Em pacientes com anormalidades de tireóide pré-existentes, acredita-se que a tireotoxicose seja resultante da síntese excessiva de hormônio tiroidiano induzida por iodo (AIT tipo I). Sua patogênese está relacionada aos efeitos da sobrecarga de iodo nas glândulas tiróides anormais, tais como bócio nodular, nódulo autônomo ou doença de Graves latente. Devido a alterações nos mecanismos auto-reguladores intrínsecos que regulam o manuseio do iodo tireoidiano, o hipertireoidismo ocorre na presença de excesso de iodo em indivíduos suscetíveis. Este é um exemplo do fenômeno Jod-Basedow, semelhante à ocorrência de hipertireoidismo em pacientes com bócio endêmico deficiente em iodo após a exposição ao iodo. Portanto, o AIT tipo I poderia indicar o desmascaramento de uma anormalidade subjacente da tireóide ou deficiência de iodo pelo tratamento com amiodarona.37
Em pacientes com glândula tireóide aparentemente normal, a tireotoxicose resulta de dano glandular com conseqüente liberação de hormônios tireoidianos pré-formados na circulação (AIT tipo II). Estudos in vitro mostraram que a amiodarona era citotóxica para células da tireóide FRTL-5; este efeito foi inibido pelo tratamento com dexametasona ou perclorato.33 Similarmente, danos e perturbações foliculares moderados a severos foram demonstrados no estudo histopatológico das glândulas tireoidianas obtidas de pacientes com AIT tipo II.3334 O achado de níveis séricos acentuadamente elevados de interleucina-6 (IL-6) em pacientes AIT tipo II suporta ainda mais esse processo destrutivo-inflamatório, enquanto níveis normais ou ligeiramente elevados de IL-6 são encontrados em pacientes AIT tipo I.3536
Tirotoxicose em pacientes AIT tipo II é normalmente autolimitada, o que pode ser explicado pelo efeito citotóxico dose-dependente da amiodarona. Quando as concentrações de amiodarona intrathyroidal excedem um determinado limiar, os danos celulares levam à tireotoxicose, uma vez que o conteúdo da tireóide vaza para a corrente sanguínea.
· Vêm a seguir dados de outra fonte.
/-- The fifteen low bits name the rounded magnitude, or infinity where it exceeds 65504. -/
theorem fieldsValue_encLowBits (mode : EncNanMode) (s : Bool) {E F : ℕ} (hF : F < 2 ^ 52) (hE : E ≤ 2046) :
    fieldsValue 10 (-25) 30 s (encLowBits mode E F / 2 ^ 10) (encLowBits mode E F % 2 ^ 10) =
      roundTo16 (.finite s (floatMagnitude 52 (-1075) E F)) := by
  rw [roundTo16_finite, encLowBits_of_finite mode F hE]
  rcases (by omega : E ≤ 1008 ∨ (1009 ≤ E ∧ E ≤ 1038) ∨ 1039 ≤ E) with sub | ⟨lo, hi⟩ | large
  · have n_le := rneShift_le_1024 (significand64_lt_quanta hF sub)
    have le : (rneShift (significand64 E F) (subnormalShift E) : ℚ) * 2 ^ (-24 : ℤ) ≤ 65504 :=
      calc _ ≤ ((1024 : ℕ) : ℚ) * 2 ^ (-24 : ℤ) := by gcongr
        _ ≤ 65504 := by norm_num
    rw [encMagnitude_of_subnormal _ sub, roundMagnitude_of_subnormal_range hF sub, fieldsValue, if_pos (by omega),
      floatMagnitude_carry_zero n_le, if_pos le]
    rfl
  · obtain ⟨n_ge, n_le⟩ := rneShift_42_bounds (M := 2 ^ 52 + F) (by omega) (by omega)
    have n_eq : 2 ^ 10 + (rneShift (2 ^ 52 + F) 42 - 1024) = rneShift (2 ^ 52 + F) 42 := Nat.add_sub_cancel' n_ge
    have exponent : ((E - 1008 : ℕ) : ℤ) + -25 = E - 1033 := by omega
    rw [encMagnitude_of_normal F lo hi, roundMagnitude_of_normal_range hF lo, fieldsValue,
      floatMagnitude_carry (by omega) (by omega), n_eq, exponent]
    by_cases carry : E = 1038 ∧ rneShift (2 ^ 52 + F) 42 = 2048
    · rw [if_neg (by omega), if_pos (by omega), if_neg (mt (quanta_le_65504_iff lo hi n_le).mp (not_not.mpr carry))]
    · rw [if_pos (by omega), if_pos ((quanta_le_65504_iff lo hi n_le).mpr carry)]
  · obtain ⟨n_ge, -⟩ := rneShift_42_bounds (M := 2 ^ 52 + F) (by omega) (by omega)
    have above : (65504 : ℚ) < rneShift (2 ^ 52 + F) 42 * 2 ^ ((E : ℤ) - 1033) :=
      calc (65504 : ℚ) < (1024 : ℕ) * 2 ^ (6 : ℤ) := by norm_num
        _ ≤ _ := by
          gcongr
          · exact one_le_two
          · omega
    rw [encMagnitude_of_large _ large, roundMagnitude_of_normal_range hF (by omega), if_neg (not_le.mpr above)]
    exact fieldsValue_infinity (by decide)

/-- Settles O22. -/
theorem encodeDenotesTheRoundedValue : Obligations.EncodeDenotesTheRoundedValue := by
  intro mode a not_nan
  rw [value16_fpEncode mode not_nan, value64_eq_fieldsValue]
  by_cases hE : exponent64 a ≤ 2046
  · rw [fieldsValue_encLowBits mode _ (fraction64_lt a) hE, fieldsValue, if_pos hE]
  · have := mt (class64_eq_nan_iff a).mpr not_nan
    have := exponent64_lt a
    have special : exponent64 a = 2047 := by omega
    have infinity : fraction64 a = 0 := by omega
    rw [special, infinity, encLowBits_infinity, fieldsValue_infinity (by decide)]
    exact fieldsValue_infinity (by decide)

/-- Settles O39: decode keeps the value that encode gives, and a binary16 value is its own pattern's only one. -/
theorem decodeOfEncodeIsTheRoundedInput : Obligations.DecodeOfEncodeIsTheRoundedInput := by
  intro em dm a not_nan
  have exact_decode := decodeIsExact dm (fpEncode em a) (mt (class16_fpEncode_eq_nan_iff em a).mp not_nan)
  refine ⟨exact_decode.trans (encodeDenotesTheRoundedValue em a not_nan), fun back => ⟨fpEncode em a, ?_⟩, ?_⟩
  · rw [← exact_decode, back]
  · rintro ⟨h, same⟩
    have h_not_nan : class16 h ≠ .nan := by rwa [class16_ne_nan_iff, same, ← class64_ne_nan_iff]
    have a_eq : a = fpDecode dm h := value64_inj not_nan (same.symm.trans (decodeIsExact dm h h_not_nan).symm)
    rw [a_eq, fpEncode_fpDecode em dm h_not_nan]

/-! ### Monotonicity -/

/-- A finite value of either format has a magnitude that is not negative. -/
theorem value64_finite_nonneg {a : Fp64} {s : Bool} {x : ℚ} (h : value64 a = .finite s x) : 0 ≤ x := by
  rw [value64_eq_fieldsValue, fieldsValue_eq_finite_iff] at h
  exact h.2.2 ▸ floatMagnitude_nonneg

theorem infinite_false_max {v : Value} (h : v ≠ .nan) : v.le (.infinite false) = true := by
  cases v with
  | finite s x => rfl
  | infinite s => cases s <;> rfl
  | nan => exact absurd rfl h

theorem infinite_true_min {v : Value} (h : v ≠ .nan) : (Value.infinite true).le v = true := by
  cases v with
  | finite s x => rfl
  | infinite s => cases s <;> rfl
  | nan => exact absurd rfl h

theorem finite_le_finite_iff {s t : Bool} {x y : ℚ} :
    (Value.finite s x).le (.finite t y) = true ↔ signedValue s x ≤ signedValue t y := decide_eq_true_iff

theorem roundTo16_finite_ne_nan (s : Bool) (x : ℚ) : roundTo16 (.finite s x) ≠ .nan := by
  rw [roundTo16_finite]
  split <;> nofun

/-- Rounding keeps the order of two finite values: by their signs the magnitudes are ordered alike, reversed, or apart at 0. -/
theorem roundTo16_finite_mono {s t : Bool} {x y : ℚ} (hx : 0 ≤ x) (hy : 0 ≤ y) (h : signedValue s x ≤ signedValue t y) :
    (roundTo16 (.finite s x)).le (roundTo16 (.finite t y)) = true := by
  have rx := roundMagnitude_nonneg hx
  have ry := roundMagnitude_nonneg hy
  have x_not_nan := roundTo16_finite_ne_nan s x
  have y_not_nan := roundTo16_finite_ne_nan t y
  match s, t with
  | false, false =>
    have mono := roundMagnitude_mono hx (y := y) h
    by_cases fits : roundMagnitude y ≤ 65504
    · rw [roundTo16_finite, roundTo16_finite, if_pos fits, if_pos (mono.trans fits)]
      exact finite_le_finite_iff.mpr mono
    · rw [roundTo16_finite false y, if_neg fits]
      exact infinite_false_max x_not_nan
  | true, true =>
    have mono := roundMagnitude_mono hy (y := x) (neg_le_neg_iff.mp h)
    by_cases fits : roundMagnitude x ≤ 65504
    · rw [roundTo16_finite, roundTo16_finite, if_pos fits, if_pos (mono.trans fits)]
      exact finite_le_finite_iff.mpr (neg_le_neg mono)
    · rw [roundTo16_finite true x, if_neg fits]
      exact infinite_true_min y_not_nan
  | true, false =>
    by_cases x_fits : roundMagnitude x ≤ 65504
    · by_cases y_fits : roundMagnitude y ≤ 65504
      · rw [roundTo16_finite, roundTo16_finite, if_pos x_fits, if_pos y_fits]
        exact finite_le_finite_iff.mpr ((neg_nonpos.mpr rx).trans ry)
      · rw [roundTo16_finite false y, if_neg y_fits]
        exact infinite_false_max x_not_nan
    · rw [roundTo16_finite true x, if_neg x_fits]
      exact infinite_true_min y_not_nan
  | false, true =>
    have h' : x ≤ -y := h
    obtain rfl : x = 0 := by linarith
    obtain rfl : y = 0 := by linarith
    exact finite_le_finite_iff.mpr (by decide)

theorem ne_nan_of_le {v w : Value} (h : v.le w = true) : v ≠ .nan ∧ w ≠ .nan := by
  constructor
  · rintro rfl
    cases h
  · rintro rfl
    cases v <;> cases h

theorem roundTo16_ne_nan {v : Value} (h : v ≠ .nan) : roundTo16 v ≠ .nan := by
  cases v with
  | finite s x => exact roundTo16_finite_ne_nan s x
  | infinite s => nofun
  | nan => exact absurd rfl h

/-- Rounding is monotone on values that are not NaN: it keeps the infinities, which end the order. -/
theorem roundTo16_mono {v w : Value} (hv : ∀ s x, v = .finite s x → 0 ≤ x) (hw : ∀ s x, w = .finite s x → 0 ≤ x)
    (h : v.le w = true) : (roundTo16 v).le (roundTo16 w) = true := by
  obtain ⟨v_not_nan, w_not_nan⟩ := ne_nan_of_le h
  match v, w with
  | .nan, _ => exact absurd rfl v_not_nan
  | _, .nan => exact absurd rfl w_not_nan
  | .infinite true, w => exact infinite_true_min (roundTo16_ne_nan w_not_nan)
  | v, .infinite false => exact infinite_false_max (roundTo16_ne_nan v_not_nan)
  | .finite s x, .finite t y => exact roundTo16_finite_mono (hv s x rfl) (hw t y rfl) (finite_le_finite_iff.mp h)
  | .infinite false, .finite _ _ => cases h
  | .finite _ _, .infinite true => cases h
  | .infinite false, .infinite true => cases h

/-- Settles O27. -/
theorem encodeIsMonotone : Obligations.EncodeIsMonotone := by
  intro mode a b h
  obtain ⟨a_not_nan, b_not_nan⟩ := ne_nan_of_le h
  rw [encodeDenotesTheRoundedValue mode a ((class64_ne_nan_iff a).mpr a_not_nan),
    encodeDenotesTheRoundedValue mode b ((class64_ne_nan_iff b).mpr b_not_nan)]
  exact roundTo16_mono (fun _ _ => value64_finite_nonneg) (fun _ _ => value64_finite_nonneg) h
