-- ==== Sys2Proof/Word.lean ====
section
/-! DEFINITION. The word types and the operand types of the commands. -/

namespace Sys2Proof

/-- A register word: registers are 32 bits wide (00_scope, Notation). -/
abbrev Word := BitVec 32

/-- A byte of memory. -/
abbrev Byte := BitVec 8

/-- The five command ports of R185. -/
inductive Port where
  | host | tray | cobbler | security | debug
deriving DecidableEq, Repr

/-- The seven masters that issue accesses (R230); ID 0 names no master. -/
inductive Master where
  | hostCtl | hostData | tray | mp | cobbler | security | debug
deriving DecidableEq, Repr

/-- The master's ID (R230). -/
def Master.id : Master → Nat
  | .hostCtl => 1
  | .hostData => 2
  | .tray => 3
  | .mp => 4
  | .cobbler => 5
  | .security => 6
  | .debug => 7

/-- The master with an ID, if one has it (R230). -/
def Master.ofId : Nat → Option Master
  | 1 => some .hostCtl
  | 2 => some .hostData
  | 3 => some .tray
  | 4 => some .mp
  | 5 => some .cobbler
  | 6 => some .security
  | 7 => some .debug
  | _ => none

/-- The master whose accesses a port carries (R185). -/
def Port.master : Port → Master
  | .host => .hostCtl
  | .tray => .tray
  | .cobbler => .cobbler
  | .security => .security
  | .debug => .debug

/-- A request packet (R204) without its opcode, which the command's own row gives. -/
structure Req where
  port : Port
  ver : BitVec 4
  tag : BitVec 6
  words : List Word
deriving DecidableEq, Repr

/-- A marker symbol (R174); one with SHED carries a shed notice. -/
structure Marker where
  f : Nat
  pass : Nat
  period : Nat
  job : Nat
  switchFlag : Bool
  pauseFlag : Bool
  faultFlag : Bool
  shedFlag : Bool := false
  /-- accumulated delay since emission, ps -/
  acc : Nat := 0
deriving DecidableEq, Repr

/-- What a control tick takes from outside: up to four raw samples per channel 0 to 79 (`none` lies
outside the valid band, R298, R300), the source of the tick (R296), the power measurement of the
interval (R529, in 0.01 W: VDD_CORE of each die, and every other rail of R30 together), the Welt levels (R375), and the pin levels of PIN_IO.IN. -/
structure TickIn where
  samples : List (List (Option Rat))
  fromStrobe : Bool
  coreMeas : List Nat
  restMeas : Nat
  welt : List Nat
  pins : BitVec 12
deriving DecidableEq, Repr

/-- How a lane's training ended (R153 to R156): the step that failed or the peer's answer. -/
inductive TrainResult where
  /-- the light check failed -/
  | light
  /-- the rings did not lock; `fast` training goes on in full (R154) -/
  | ring
  /-- no symbol lock -/
  | symbol
  /-- capability exchange and delay measurement done: the peer's identity, whether it is a sled, its
  highest and lowest version (1, 2, 3 for 1.0, 2.0, 2.1; above 3 for later ones), a sled's ACCESS_NS and the
  delay in units of 0.5 ns -/
  | peer (sled : Bool) (identity : Nat) (high low : Nat) (accessNs : Nat) (delay : Nat) (setPoint : Nat)
deriving DecidableEq, Repr

/-- An incoming Lace request (R164, R166, R125). -/
structure LaceReq where
  source : Nat
  tag : Nat
  gen : Nat
  write : Bool
  /-- `some w`: an access to exported window w (R126); `none`: a LACE descriptor's access -/
  window : Option Nat
  sram : Bool
  stack : Nat
  cluster : Nat
  core : Nat
  addr : Nat
  len : Nat
  data : List Byte
  /-- which 32-byte units of the data are poisoned (R113) -/
  poison : List Nat
  /-- sent again over a fallback path (R159) -/
  resent : Bool
  /-- a descriptor's transaction: the source's number of the descriptor, and the transaction's number in it
  (R166) -/
  order : Option (Nat × Nat)
deriving DecidableEq, Repr

/-- The answer that a reply carries (R162, R129). -/
inductive ReplyBody where
  | ok (data : List Byte) (poison : List Nat)
  | remoteError
deriving DecidableEq, Repr

/-- What the Lace timeout ends: a transaction, by its tag, or the wait for a member's contribution to a
collective, by the collective's index and the member's rank; `gather`: to the second phase of an ALL_REDUCE
(R161, R167, R171). -/
inductive LaceWait where
  | tag (t : Fin 8192)
  | contribution (index rank : Nat) (gather : Bool)
deriving DecidableEq, Repr

/-- What an error correction found (R112, R120). -/
inductive EccOutcome where
  | clean | corrected | uncorrectable
deriving DecidableEq, Repr

/-- A received or sent row-bus frame (R402): identifier, data, format, and the start-of-frame
instant in 20 ns units of elapsed time (R432). -/
structure CanFrame where
  ident : Nat
  extended : Bool
  data : List Byte
  dlc : Nat
  sof : Nat
  /-- measured within ±0.1 % of the bit clock (R398) -/
  inBand : Bool
deriving DecidableEq, Repr

/-- The contribution of one member to a collective (R171): the bytes that the transactions from the member of
rank `rank` bring for the member of rank `dest`. -/
structure Contribution where
  rank : Nat
  dest : Nat
  /-- the second phase of an ALL_REDUCE (R167) -/
  gather : Bool
  job : Nat
  f : Nat
  index : Nat
  op : Nat
  etype : Nat
  red : Nat
  size : Nat
  bytes : Nat
  data : List Byte
  /-- which 32-byte units of the data are poisoned (R113) -/
  poison : List Nat
deriving DecidableEq, Repr

/-- A STEWARD message (R436): TYPE is the low three bits of its identifier. -/
structure StewMsg where
  type : Nat
  schema : Nat
  term : Nat
  holder : Nat
  sender : Nat
  reason : Nat
deriving DecidableEq, Repr

end Sys2Proof
end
A concentração intrathyroidal de amiodarona também diminuiria, permitindo a reparação e a restauração do euthyroidismo.37 Ocasionalmente, o hipotiroidismo que requer a substituição da laevothyroxina pode resultar de danos foliculares extensos.38
Características clínicas e diangNose
Suspeita de virotoxicose se os pacientes em tratamento com amiodarona desenvolverem perda de peso inexplicável, sudorese, tremor, taquicardia sinusal ou agravamento do distúrbio cardíaco subjacente. Da mesma forma, o AIT deve ser considerado se houver novo aparecimento de arritmias supraventriculares como taquicardia atrial ou fibrilação atrial. As características que diferenciam o AIT tipo I do tipo II estão resumidas na tabela 3; contudo, deve-se reconhecer que ambos os processos patológicos podem coexistir na mesma glândula. Os pacientes com AIT tipo I normalmente têm subjacente bócio multinodular ou difuso, enquanto que aqueles com AIT tipo II podem possuir um pequeno bócio tenro ao exame. Contudo, os pacientes podem não apresentar os sintomas clássicos de tirotoxicose que, naqueles com bócio tenro, podem ocasionalmente ser confundidos com tiroidite subaguda. O desenvolvimento da tireotoxicose é frequentemente imprevisível; o seu início é normalmente súbito e explosivo, sem antecedentes bioquímicos subclínicos.371130 É, portanto, importante educar os pacientes para que observem as características da tireotoxicose e procurem tratamento prontamente.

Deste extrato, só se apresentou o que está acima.